Stevie Smith and the Willow is one of a series of Pickstone's works inspired by writing with connections to Regent's Park in London. Pickstone subsequently published an anthology of these paintings and others' writing, Park Notes, with Daunt Books in 2014. It followed a 2013 exhibition at the New Art Centre, The Writers Series. The exhibition referenced an all-female selection of writers including George Eliot, Virginia Woolf, Katherine Mansfield and Sylvia Plath.

In 2015 she exhibited a show, The Rehearsal, at Mercer Gallery in Harrogate. It featured works inspired by Laura Knight's Ready for Rehearsal, a drawing in the Mercer's collection which depicts dancers backstage. That same year, Contemporary Art Society supported the gallery's acquisition of six of Pickstone's paintings of literary women.

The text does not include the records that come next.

-- ==== Sys2Proof/Laws/Receive.lean ====
section
/-! SUPPORT. What the reception of a frame in sequence does before its command's own effect: only its pair changes. -/

namespace Sys2Proof.Machine

/-- A read of a map gives the default or an entry. -/
theorem smGet_mem {α : Type} (d : α) (m : SMap α) (k : Nat) : smGet d m k = d ∨ (k, smGet d m k) ∈ m := by
  induction m with
  | nil => exact .inl rfl
  | cons e m ih =>
    obtain ⟨a, x⟩ := e
    by_cases h : a = k
    · exact .inr (by simp [smGet, h])
    · simp only [smGet, if_neg h]
      exact ih.imp id (List.mem_cons_of_mem _)

/-- An entry of a map after a write is the new one or an old one. -/
theorem mem_smSet {α : Type} [DecidableEq α] {d : α} {m : SMap α} {k : Nat} {x : α} {e : Nat × α}
    (h : e ∈ smSet d m k x) : e = (k, x) ∨ e ∈ m := by
  have hd : ∀ e, e ∈ smDel m k → e ∈ m := fun e h => (List.mem_filter.1 h).1
  have hi : ∀ l : SMap α, e ∈ smIns k x l → e = (k, x) ∨ e ∈ l := by
    intro l
    induction l with
    | nil => intro h; simpa [smIns] using h
    | cons a l ih =>
      intro h
      simp only [smIns] at h
      split at h
      · simpa using h
      · rcases List.mem_cons.1 h with h | h
        · exact .inr (by simp [h])
        · exact (ih h).imp id (List.mem_cons_of_mem _)
  unfold smSet at h
  split at h
  · exact .inr (hd e h)
  · exact (hi _ h).imp id (hd e)

/-- A pair with nothing waiting. -/
theorem NoneWaiting.pair {s : State} (h : NoneWaiting s) (a : Bool) (p c : Nat) :
    (pairOf s a p c).unacked = [] ∧ (pairOf s a p c).queue = [] := by
  unfold pairOf
  rcases smGet_mem ({} : Pair) s.twn.pairs (pairKey a p c) with e | e
  · rw [e]; exact ⟨rfl, rfl⟩
  · exact h _ e

theorem pairOf_modPair (s : State) (a b : Bool) (p q c d : Nat) (f : Pair → Pair) :
    pairOf (modPair s a p c f) b q d =
      if pairKey a p c = pairKey b q d then f (pairOf s a p c) else pairOf s b q d := by
  simp only [pairOf, modPair, smGet_smSet]

theorem NoneWaiting.modPair {s : State} (h : NoneWaiting s) (a : Bool) (p c : Nat) (f : Pair → Pair)
    (hf : ∀ x, x.unacked = [] ∧ x.queue = [] → (f x).unacked = [] ∧ (f x).queue = []) : NoneWaiting (modPair s a p c f) := by
  intro e he
  rcases mem_smSet he with rfl | he
  · exact hf _ (h.pair a p c)
  · exact h e he

/-- With no frame waiting there is nothing to send. -/
theorem drainAll_none {s : State} (h : NoneWaiting s) : drainAll s = s := by
  have g : ∀ (l : List (Nat × Pair)) (t : State), (∀ x ∈ l, x.2.queue = []) →
      l.foldl (fun s (k, p) => if p.queue.isEmpty then s else drainPairs s (decide (256 ≤ k)) (k % 256 / 4) (k % 4)) t = t := by
    intro l
    induction l with
    | nil => intros; rfl
    | cons x l ih =>
      intro t hl
      have hx := hl x (by simp)
      simp only [List.foldl_cons]
      rw [show (if x.2.queue.isEmpty then t else drainPairs t (decide (256 ≤ x.1)) (x.1 % 256 / 4) (x.1 % 4)) = t by simp [hx]]
      exact ih t fun y hy => hl y (by simp [hy])
  exact g _ _ fun x hx => (h x hx).2

/-- ACK and CRLIM of a frame from whom nothing waits: at most the limit changes. -/
theorem applyAck_none {s : State} (h : NoneWaiting s) (a : Bool) (p c : Nat) (ack lim : W16) :
    applyAck s a p c ack lim =
      modPair s a p c fun x => if newer lim (x.limit c) then { x with txLim := some lim } else x := by
  have hu := (h.pair a p c).1
  have hn := h.modPair a p c (fun x => if newer lim (x.limit c) then { x with txLim := some lim } else x)
    (by intro x hx; split <;> simpa using hx)
  simp only [applyAck, hu, List.filter_nil, List.isEmpty_nil, if_true]
  simp only [ackEntries, List.filterMap_nil, List.isEmpty_nil, if_true]
  exact drainAll_none hn

/-- The first half of a reception: the frame's session is the one recorded, so nothing is noted. -/
theorem noteSession_same {s : State} {f : Frame} (h : sessOf s f.src.toNat = some f.sess) : noteSession s f = s := by
  have hn : newer f.sess f.sess = false := by simp [newer]
  simp only [noteSession, h, hn, Bool.false_eq_true, if_false]

/-- A frame in sequence that is the command's own, from no pair with waiting frames: its effect happens on a state in
which its pair alone has counted it. -/
theorem receive_inSeq {s : State} {k : Fin 8} {f : Frame} {code op : Nat} (h : InSequence s k f) (hn : NoneWaiting s)
    (ho : ownFrame code op f = true) (ht : f.ftype ≠ 0x0C) (act : State → Rx → State) (cakes : State → Frame → Bool)
    (hc : f.reb = 0 → ∀ ps : SMap Pair, cakes { s with twn := { s.twn with pairs := ps } }
      { f with payload := f.payload.take f.plen.toNat } = false) :
    ∃ ps : SMap Pair, ∃ t : State, t = { s with twn := { s.twn with pairs := ps } } ∧ NoneWaiting t ∧
      (∀ b q d, pairOf t b q d = if pairKey false f.src.toNat (fClass f) = pairKey b q d then
        { pairOf s b q d with rxNext := (pairOf s b q d).rxNext + 1, nackAt := none, dirty := true } else pairOf s b q d) ∧
      receive s k f false code op act (cakes := cakes) =
        act t { link := k, adp := false, peer := f.src.toNat, ext := rxExt s f,
                frame := { f with payload := f.payload.take f.plen.toNat } } := by
  obtain ⟨h1, h2, h3, h4, h5, h6, h7, h8, h9⟩ := h
  have hp0 : rxExt s f = (pairOf s false f.src.toNat (fClass f)).rxNext := by simp [rxExt, h8]
  have hother : otherFrame code op f = false := by simp [otherFrame, ho]
  have hopen : openPayload s (rxExt s f) f = f.payload.take f.plen.toNat := by simp [openPayload, h7]
  generalize hm : modPair s false f.src.toNat (fClass f) (fun x => x) = u
  have hu : applyAck s false f.src.toNat (fClass f) f.ack f.crlim = u := by
    rw [applyAck_none hn, ← hm]
    simp only [modPair, h9, Bool.false_eq_true, if_false]
  have hun : NoneWaiting u := hm ▸ hn.modPair _ _ _ _ fun x hx => hx
  have hup : ∀ b q d, pairOf u b q d = pairOf s b q d := by
    intro b q d
    rw [← hm, pairOf_modPair]
    split
    · next e => simp only [pairOf, e]
    · rfl
  let g : Pair → Pair := fun p => { p with rxNext := rxExt s f + 1, nackAt := none, dirty := true }
  refine ⟨(modPair u false f.src.toNat (fClass f) g).twn.pairs, modPair u false f.src.toNat (fClass f) g, ?_,
    hun.modPair _ _ _ _ fun x hx => hx, ?_, ?_⟩
  · rw [← hm]; rfl
  · intro b q d
    rw [pairOf_modPair]
    split
    · next e =>
      have e2 : pairOf s false f.src.toNat (fClass f) = pairOf s b q d := by simp only [pairOf, e]
      show { pairOf u false f.src.toNat (fClass f) with rxNext := rxExt s f + 1, nackAt := none, dirty := true } = _
      rw [hup, hp0, e2]
    · exact hup b q d
  · have hts : takeSeq u k f true (cakes u { f with payload := f.payload.take f.plen.toNat }) = (.accept (rxExt s f),
        modPair u false f.src.toNat (fClass f) g) := by
      have ha : toAdopted u f = false := by rw [← hm]; exact h5
      have hpos : rxPos u f = rxPos s f := by
        have hs : sessOf u f.src.toNat = sessOf s f.src.toNat := by rw [← hm]; rfl
        simp only [rxPos, hs, ha, h5, hup]
      have hx : rxExt u f = rxExt s f := by simp only [rxExt, hpos]
      have hb : (cakes u { f with payload := f.payload.take f.plen.toNat } && decide (f.reb = 0)) = false := by
        by_cases e : f.reb = 0
        · have hu : u = { s with twn := { s.twn with pairs := u.twn.pairs } } := by rw [← hm]; rfl
          rw [hu, hc e]; rfl
        · rw [decide_eq_false e, Bool.and_false]
      simp only [takeSeq, ha, hpos, hx, hup, h8, if_true, hb, Bool.not_true, Bool.false_eq_true, if_false]
      rfl
    simp only [receive, hother, h1, Bool.not_true, Bool.or_false, Bool.false_eq_true, if_false, h2, ne_eq, not_true_eq_false,
      decide_false, h3, if_true, h4, noteSession_same h6, h5, ht, hu, hopen, ho]
    rw [← h2, hts]

end Sys2Proof.Machine
end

These were exhibited at the gallery as part of its 2018 Picturing Women show.

2017 saw Pickstone's largest solo exhibition to date, Other Stories at CGP London (now Southwark Park Galleries). It featured paintings from her 2013 exhibition The Writers Series, and new work in response to the gallery's surroundings in Southwark Park, including a nearby rose garden dedicated to Ada Salter, environmentalist and the first female mayor of London.

From September 2018 to August 2019, the Royal Academy hosted Pickstone's exhibition An Allegory of Painting. Pickstone's works in this exhibition paid homage to works by 18th century painter Angelica Kauffman: The Rainbow reinterpreted Kauffman's Colour, with Belvedere a response to Kauffman’s Design.

Pickstone works from a studio at Cubitt in London. She is a senior faculty member at Royal Drawing School.